The pressure also falls on custody peers. Banks such as State Street and JPMorgan, core nodes in global custody and settlement, have previously tested digital assets and distributed ledger technology to varying degrees. Now, with BNY Mellon packaging "on-chain dollars + custody business" into a marketable standardized product with USDC, it effectively makes this option a mandatory question for competitors. In the short term, USDC has a prominent first-mover advantage in the "compliance + institutional custody" track, but as regulatory rules become clearer and more custody banks become involved, the landscape is likely to evolve into a competitive coexistence of multiple custody banks and various on-chain dollars: whoever can find a better balance between custody depth, minting/redemption convenience, and compliance certainty will have the opportunity to gain long-term dominance in this on-chain dollar route competition.

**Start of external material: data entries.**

/-- With another host memory that holds the elements too, push_pixels goes the same way (R188). -/
theorem exec_pushPixels_pixelAlike {x y w h : Half} {buf : Word} {s : State} {m : Memory} {e e' : Nat → Half}
    (he : HoldsElements s buf (pixelCount w h) e) (he' : HoldsElements { s with mem := m } buf (pixelCount w h) e') :
    SameOutcome (PixelAlike False m) (exec (.pushPixels x y w h buf) s)
      (exec (.pushPixels x y w h buf) { s with mem := m }) := by
  simp only [exec, execPushPixels]
  split
  · exact .next ⟨none, s.trace, rfl, rfl, nofun, rfl⟩
  · have hstart := (PixelAlike.withMem False m s).begin (.pushPixels x y w h buf)
    refine sameOutcome_runRequest (fun _ _ h => h.idle) ?_
    rw [pushPixelsSeq_eq]
    refine sameProgress_runOps_append (hstart.runOps fun _ => readsElement_of_mem_pushPixelsHead) fun hst => ?_
    have hbase := opsDone_base (pushPixelsHead s.cfg x y w h) (s.begin (.pushPixels x y w h buf))
    refine sameProgress_elements hst ⟨fun k hk => ?_, fun k hk => ?_,
      streamOpen_pushPixelsHead x y w h (s.begin (.pushPixels x y w h buf))⟩
    · rw [hbase.cfg, hbase.mem]
      exact Option.isSome_of_eq_some (readElement_of_holdsElements he hk)
    · rw [hbase.cfg]
      exact Option.isSome_of_eq_some (readElement_of_holdsElements he' hk)

/-- Settles O53: requests without elements do the same, and push_pixels sends other values of the same bytes. -/
theorem hostMemoryReachesOnlyPixelValues : Obligations.HostMemoryReachesOnlyPixelValues := by
  refine ⟨fun i s m hi => exec_withMem hi s m, fun x y w h buf s m e e' t u he he' ht hu => ?_⟩
  have hsame := exec_pushPixels_pixelAlike (x := x) (y := y) he he'
  rw [ht, hu] at hsame
  obtain ⟨⟨el, tr, hel, htr, -, rfl⟩⟩ := hsame
  exact ⟨htr, hel, rfl⟩

end Sys2Proof.Machine
end

section
/-! The tracker byte by byte (R107 to R114): what a command byte closes and opens, and what a data byte does in each
context, said once for each context. -/

namespace Sys2Proof.Machine

/-- Settles O16: the tracker at Undef is this update. -/
theorem undefByteMakesTheTrackerForget : Obligations.UndefByteMakesTheTrackerForget := fun _ _ => rfl

theorem isWindowCmd_iff {c : Config} {op : Byte} : isWindowCmd c op = true ↔ op = c.opCaset ∨ op = c.opPaset := by
  simp [isWindowCmd]

theorem isWindowCmd_eq_false_iff {c : Config} {op : Byte} :
    isWindowCmd c op = false ↔ op ≠ c.opCaset ∧ op ≠ c.opPaset := by
  simp [isWindowCmd]

theorem opPaset_ne_opCaset {c : Config} (h : c.distinctOps = true) : c.opPaset ≠ c.opCaset := fun he => by
  simpa [Config.ops, he] using of_decide_eq_true h

theorem opSwreset_ne_opRamwr {c : Config} (h : c.distinctOps = true) : c.opSwreset ≠ c.opRamwr := fun he => by
  simpa [Config.ops, he] using of_decide_eq_true h

section
variable {s : State} {op : Byte} {acc : List Byte}

/-! ### Closing a context (R108) -/

theorem forgetRange_caset (s : State) : forgetRange s.cfg.opCaset s = forgetColumns s := if_pos rfl

theorem forgetRange_paset (h : s.cfg.distinctOps = true) : forgetRange s.cfg.opPaset s = forgetPages s :=
  if_neg (opPaset_ne_opCaset h)

/-- A window command cut short is marked, and its range forgotten. -/
theorem closeContext_of_short (hp : s.proto = .param op acc) (hop : isWindowCmd s.cfg op = true)
    (hlen : acc.length < 4) : closeContext s = forgetRange op (s.mark .paramIncomplete) := by
  simp [closeContext, hp, hop, hlen]

/-- Any other group of parameters is left without a mark. -/
theorem closeContext_of_param (hp : s.proto = .param op acc) (h : 4 ≤ acc.length ∨ isWindowCmd s.cfg op = false) :
    closeContext s = s := by
  obtain h | h := h <;> simp [closeContext, hp, h]

theorem closeContext_of_counted {r : Nat} (hp : s.proto = .stream (some r)) :
    closeContext s = s.markIf (decide (0 < r)) .countMismatch := by
  simp only [closeContext, hp]

/-- Settles O17: one case for each context. -/
theorem commandByteClosesTheContext : Obligations.CommandByteClosesTheContext := by
  intro s hd
  refine ⟨fun acc hp hlen => ?_, fun acc hp hlen => ?_, fun r hp hr => ?_, ?_⟩
  · rw [closeContext_of_short hp (isWindowCmd_iff.2 (.inl rfl)) hlen]
    exact forgetRange_caset (s.mark _)
  · rw [closeContext_of_short hp (isWindowCmd_iff.2 (.inr rfl)) hlen]
    exact forgetRange_paset (s := s.mark _) hd
  · rw [closeContext_of_counted hp, decide_eq_true hr]; rfl
  · rintro (hp | hp | hp | ⟨op, acc, hp, h⟩)
    · simp only [closeContext, hp]
    · simp only [closeContext, hp]
    · rw [closeContext_of_counted hp]; rfl
    · exact closeContext_of_param hp (h.imp_right isWindowCmd_eq_false_iff.2)

/-! ### Opening a context (R109, R110) -/

theorem openContext_ramwr (s : State) : openContext s.cfg.opRamwr s = openStream s := if_pos rfl

theorem openContext_swreset (hd : s.cfg.distinctOps = true) :
    openContext s.cfg.opSwreset s = { forgetWindow s with proto := .param s.cfg.opSwreset [] } := by
  rw [openContext, if_neg (opSwreset_ne_opRamwr hd), if_pos rfl]

theorem openContext_of_ne (hr : op ≠ s.cfg.opSwreset) (hw : op ≠ s.cfg.opRamwr) :
    openContext op s = { s with proto := .param op [] } := by
  rw [openContext, if_neg hw, if_neg hr]

/-- A known window of a known panel is counted where it is not empty and lies inside (R110). -/
theorem openCount_of_known {sc ec sp ep w h : Half} (hsc : s.winSc = some sc) (hec : s.winEc = some ec)
    (hsp : s.winSp = some sp) (hep : s.winEp = some ep) (hw : s.width = some w) (hh : s.height = some h) :
    openCount s =
      if sc.toNat ≤ ec.toNat ∧ ec.toNat < w.toNat ∧ sp.toNat ≤ ep.toNat ∧ ep.toNat < h.toNat then
        some (2 * (ec.toNat - sc.toNat + 1) * (ep.toNat - sp.toNat + 1))
      else none := by
  simp only [openCount, hsc, hec, hsp, hep, hw, hh]

/-- No other window is counted (R110). -/
theorem openCount_eq_none (h : ¬ ∃ sc ec sp ep w h, s.winSc = some sc ∧ s.winEc = some ec ∧ s.winSp = some sp ∧
    s.winEp = some ep ∧ s.width = some w ∧ s.height = some h ∧ sc.toNat ≤ ec.toNat ∧ ec.toNat < w.toNat ∧
    sp.toNat ≤ ep.toNat ∧ ep.toNat < h.toNat) : openCount s = none := by
  unfold openCount
  split
  · rename_i hsc hec hsp hep hw hh
    exact if_neg fun hfit => h ⟨_, _, _, _, _, _, hsc, hec, hsp, hep, hw, hh, hfit⟩
  · rfl

theorem openStream_of_count {n : Nat} (h : openCount s = some n) :
    openStream s = { s with proto := .stream (some n) } := by
  simp [openStream, h, State.markIf]

theorem openStream_of_none (h : openCount s = none) :
    openStream s = { s with proto := .stream none, viol := s.viol.add .windowInvalid } := by
  simp [openStream, h, State.markIf, State.mark]

/-- Settles O18: one case for each kind of command. -/
theorem commandByteOpensItsContext : Obligations.CommandByteOpensItsContext := by
  intro b s hd
  refine ⟨?_, openContext_of_ne, ?_, ?_⟩
  · rintro rfl
    exact openContext_swreset hd
  · rintro sc ec sp ep w h rfl hsc hec hsp hep hw hh hcol hcolEnd hpage hpageEnd
    rw [openContext_ramwr]
    refine openStream_of_count ((openCount_of_known hsc hec hsp hep hw hh).trans (if_pos ?_))
    exact ⟨hcol, hcolEnd, hpage, hpageEnd⟩
  · rintro rfl hinvalid
    rw [openContext_ramwr]
    exact openStream_of_none (openCount_eq_none hinvalid)

/-! ### A data byte (R111 to R114) -/

theorem trackData_of_unknown (b : Byte) (hp : s.proto = .unknown) : trackData b s = s.mark .protocolUnknown := by
  simp only [trackData, hp]

/-- The parameters of other commands are not looked at (R113). -/
theorem trackData_of_other (b : Byte) (hp : s.proto = .param op acc) (hop : isWindowCmd s.cfg op = false) :
    trackData b s = s := by
  simp [trackData, hp, hop]

/-- Fewer than four bytes are no range. -/
theorem latchRange_of_length_ne (h : acc.length ≠ 4) : latchRange op acc s = s := by
  unfold latchRange
  split
  · exact absurd rfl h
  · rfl

/-- The first three parameters of a window command are captured (R112). -/
theorem trackData_of_short (b : Byte) (hp : s.proto = .param op acc) (hop : isWindowCmd s.cfg op = true)
    (hlen : acc.length < 3) : trackData b s = { s with proto := .param op (acc ++ [b]) } := by
  have hne : (acc ++ [b]).length ≠ 4 := by rw [List.length_append, List.length_singleton]; omega
  have hcapture : acc.length < 4 := by omega
  simp only [trackData, hp, hop, if_true, captureParam, if_pos hcapture, latchRange_of_length_ne hne]

/-- The fourth latches the range (R112). -/
theorem trackData_of_fourth (b : Byte) {b0 b1 b2 : Byte} (hp : s.proto = .param op [b0, b1, b2])
    (hop : isWindowCmd s.cfg op = true) : trackData b s =
      setRange op (joinBytes b0 b1) (joinBytes b2 b) { s with proto := .param op [b0, b1, b2, b] } := by
  simp [trackData, hp, hop, captureParam, latchRange]

/-- A fifth is one too many (R112). -/
theorem trackData_of_full (b : Byte) (hp : s.proto = .param op acc) (hop : isWindowCmd s.cfg op = true)
    (hlen : 4 ≤ acc.length) : trackData b s = s.mark .paramOverrun := by
  simp [trackData, hp, hop, captureParam, Nat.not_lt.2 hlen]

theorem trackData_of_uncounted (b : Byte) (hp : s.proto = .stream none) : trackData b s = s := by
  simp only [trackData, hp]

theorem trackData_of_filled (b : Byte) (hp : s.proto = .stream (some 0)) : trackData b s = s.mark .countMismatch := by
  simp only [trackData, hp]

theorem trackData_of_owed (b : Byte) {r : Nat} (hp : s.proto = .stream (some (r + 1))) :
    trackData b s = { s with proto := .stream (some r) } := by
  simp only [trackData, hp]

theorem setRange_of_caset (h : op = s.cfg.opCaset) (a b : Half) :
    setRange op a b s = { s with winSc := some a, winEc := some b } := if_pos h

theorem setRange_of_ne_caset (h : op ≠ s.cfg.opCaset) (a b : Half) :
    setRange op a b s = { s with winSp := some a, winEp := some b } := if_neg h

end

/-- Settles O19: one case for each context. -/
theorem dataByteIsTrackedByItsContext : Obligations.DataByteIsTrackedByItsContext := by
  intro b s hd
  refine ⟨trackData_of_unknown b,
    fun op acc hp hcol hpage => trackData_of_other b hp (isWindowCmd_eq_false_iff.2 ⟨hcol, hpage⟩),
    fun op acc hp hop hlen => trackData_of_short b hp (isWindowCmd_iff.2 hop) hlen, fun b0 b1 b2 hp => ?_,
    fun b0 b1 b2 hp => ?_, fun op acc hp hop hlen => trackData_of_full b hp (isWindowCmd_iff.2 hop) hlen,
    trackData_of_uncounted b, trackData_of_filled b, fun r hp => trackData_of_owed b hp⟩
  · rw [trackData_of_fourth b hp (isWindowCmd_iff.2 (.inl rfl)), setRange_of_caset]
    · rfl
    · rfl
  · rw [trackData_of_fourth b hp (isWindowCmd_iff.2 (.inr rfl)), setRange_of_ne_caset]
    · rfl
    · exact opPaset_ne_opCaset hd

end Sys2Proof.Machine
end

section
/-! Rotation (R119 to R122): what set_rotation sends, the geometry it assigns from its mode modulo 4, where it leaves
the tracker, and that no other request but initialize writes the geometry. -/

namespace Sys2Proof.Machine

/-- Settles O50: the frame of the geometry. -/
theorem onlySetRotationAndInitializeWriteTheGeometry : Obligations.OnlySetRotationAndInitializeWriteTheGeometry :=
  fun _ _ _ => exec_geometry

Three Key Areas to Monitor Going Forward: Regulation, Scenarios, and On-Chain Adoption
What will ultimately determine whether this collaboration is "a paradigm or a case" are three clear observation lines. The first is regulation: how the U.S. and other major jurisdictions further clarify the entry, risk management, and reporting requirements for custodians handling on-chain dollar assets will directly influence whether models like BNY Mellon's can be replicated by similar custodians. Currently, the partnership itself has not disclosed any specific regulatory arrangements for USDC, and whether other large custodians follow suit will largely depend on whether regulatory guidance provides sufficient certainty. The second is scenarios: whether BNY Mellon and its institutional clients are willing to upgrade USDC from "one asset in custody" to a foundational tool in more payment, settlement, and fund management processes, for example, embedding on-chain minting, redemption, and settlement steps into existing dollar flows, will be a critical signal to assess the "value" of this integration. However, the specific timeline for the platform to fully open USDC services to all potential institutional clients has not yet been disclosed. The third is on-chain adoption: according to subsequent on-chain data observations from AiCoin, whether the usage scope and frequency of USDC in major public chains like Ethereum and protocols related to institutions experience structural changes will be the most direct indicator of the actual driving force of traditional custodians entering the on-chain dollar ecosystem. The cooperation parties have not disclosed the scale or business share of USDC within the BNY Mellon custody system, which further necessitates using public on-chain addresses and protocol activities to provide a complete judgment. Whether these three clues can strengthen simultaneously will determine whether this linkage is merely a high-level connection event or a long-term turning point for on-chain dollars entering mainstream custody systems.